A loose end was the scrap of paper Sonia had found in Felicity ’s pocket. Why had the girl copied down the Latin inscription from the church portico? Darius asked her one night when he was in front of the house snapping dead blooms from potted marigolds. She crouched beside him holding a plastic bag open to receive the pungent heads.
“I’m not sure why I did it,” she said. “I was waiting for Carlo in the square one afternoon, reading the paper. I did the crossword. Then I noticed the inscription on the church and I wrote it down. I liked the sound of the words. Maybe I was going to look them up.”
“Maybe you wanted to help me find you. You were providing a clue.”
“That’s very subtle. Do people do things like that?”
Carlo Tenacci’s body was discovered weeks later, buried in a shallow grave. He had been shot once in the back of the head. Apparently the underworld did not want an unreliable employee talking to the police.
“What a strange man,” Felicity said. She was helping her mother fit a costume to a new puppet. Darius was at his bench, carving. “I didn’t have Carlo figured out at all.”
“It’s behind us now,” Sonia said, sounding relaxed and happy.
But it was not behind Darius. He would have to live forever with his secret. Had he not been carrying the knife, Joey would be alive today. Carlo Tenacci would be alive too, in a police cell.

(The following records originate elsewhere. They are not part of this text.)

theorem append_low (a x : BitVec 32) : (a ++ x).setWidth 32 = x := by
  apply BitVec.eq_of_toNat_eq
  have := x.isLt
  rw [BitVec.toNat_setWidth, BitVec.toNat_append, Nat.shiftLeft_eq, Nat.mul_comm, ← Nat.two_pow_add_eq_or_of_lt this]; omega

theorem append_bits (a x : BitVec 32) (lo w : Nat) : bits (a ++ x).toNat (32 + lo) w = bits a.toNat lo w := by
  rw [bits, bits, Nat.pow_add, ← Nat.div_div_eq_div_mul, append_high]

/-- A request frame has come in on EP3 and been acknowledged. -/
def ep3State : State :=
  setAct R.DEV_HID 0 { up b0 [(R.USBD_CTRL, 9), (R.USB2_CTRL, 0x11), (R.USB2_STATUS, 3), (R.USBD_STATUS, 3)]
    with usb := { b0.usb with up2 := 0, port8 := psEnabled } }
def ep3Wit : State :=
  { bump R.USBD_EP3_FRAMES ep3State with usb := { ep3State.usb with toggle := smSet (fun _ => false) ep3State.usb.toggle 3 (!toggleGet ep3State 3) }, out := [.usb 0xD2 []] }

theorem pair_fst {α β γ : Type} {x : α × β × γ} {a : α} (h : x.1 = a) : ∃ r u, x = (a, r, u) := ⟨x.2.1, x.2.2, by rw [← h]⟩

theorem four_words (f : Nat → Word) : ∀ i ∈ List.range 4, (#v[f 0, f 1, f 2, f 3] : Vector Word 4).toList.getD i 0 = f i := by
  intro i hi
  have : i = 0 ∨ i = 1 ∨ i = 2 ∨ i = 3 := by simp at hi; omega
  rcases this with rfl | rfl | rfl | rfl <;> rfl

/-! ### States and operands that meet the conditions of each clause of the statements -/

theorem meets_ModeCommandsComplete :
    -- MODE_REQUEST
    (∃ (p : Path) (target : BitVec 3) (s : State), Runs s ∧ bit s fReqBusy = false ∧ bit s fSwapping = false ∧
     bit s ⟨R.SEC_LC_STATUS, 0, 1⟩ = false ∧ requestable s target.toNat = true) ∧
    -- MODE_TRANSITION_COMPLETE
    (∃ (p : Path) (s : State), Runs s ∧ s.modes.req = some ⟨mSolo, p⟩ ∧ mode s = mCold ∧
     requestCheck s ⟨mSolo, p⟩ = 0) ∧
    -- ISLAND_GRACE_EXPIRY
    (∃ (s : State), Runs s ∧ islandArmed s = true ∧ (getA s fUpstream ≤ 3 ∨ getA s fUpstream = 5) ∧
     upstreamThere s (getA s fUpstream) = false ∧ graceStart s (getA s fUpstream) + graceTicks s ≤ s.ticks) ∧
    -- HOST_WATCHDOG_EXPIRY
    (∃ (s : State), Runs s ∧ islandArmed s = true ∧ wdogTicks s ≠ 0 ∧ s.modes.wdogTick + wdogTicks s ≤ s.ticks) ∧
    -- HOST_KICK
    (∃ (s : State), Runs s) ∧
    -- DEV_COMMIT
    (∃ (s : State), Runs s ∧ mode s ≠ mStandby ∧ (mode s = mCold ∨
     getF s ⟨R.DEV_HID, 0, 6⟩ = getA s ⟨R.DEV_HID, 0, 6⟩)) :=
  ⟨⟨.bar0, 5, up b0 [], by unfold Runs; decide +kernel⟩,
   ⟨.spi, { up b0 [(R.DEV_HID, 0x100), (R.RST_STATUS, 1)] with modes := { req := some ⟨mSolo, .spi⟩ } }, by unfold Runs; decide +kernel⟩,
   ⟨{ setAct R.DEV_ISLAND_CTRL 0x101 (up b0 [(R.DEV_MODE, 1), (R.LINK_STATUS 0, 0)]) with ticks := b0.ticks + 900000000 }, by unfold Runs; decide +kernel⟩,
   ⟨{ setAct R.DEV_ISLAND_WDOG 1 (setAct R.DEV_ISLAND_CTRL 1 (up b0 [(R.DEV_MODE, 1)])) with ticks := 250000 }, by unfold Runs; decide +kernel⟩,
   ⟨up b0 [(R.DEV_MODE, 0x204)], by unfold Runs; decide +kernel⟩,
   ⟨up b0 [(R.DEV_HID, 9)], by unfold Runs; decide +kernel⟩⟩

It was wrong to carry a concealed weapon. He had always known this. Now he understood one of the reasons why. Unforeseen things could happen.
Bending to his work, Darius put the unpleasant thoughts out of his mind. Tomorrow he was to perform the first of a series of shows at local schools. This was his real life, hidden in the darkness behind the painted façade, surrounded by his puppets, the children laughing out front and everything under control.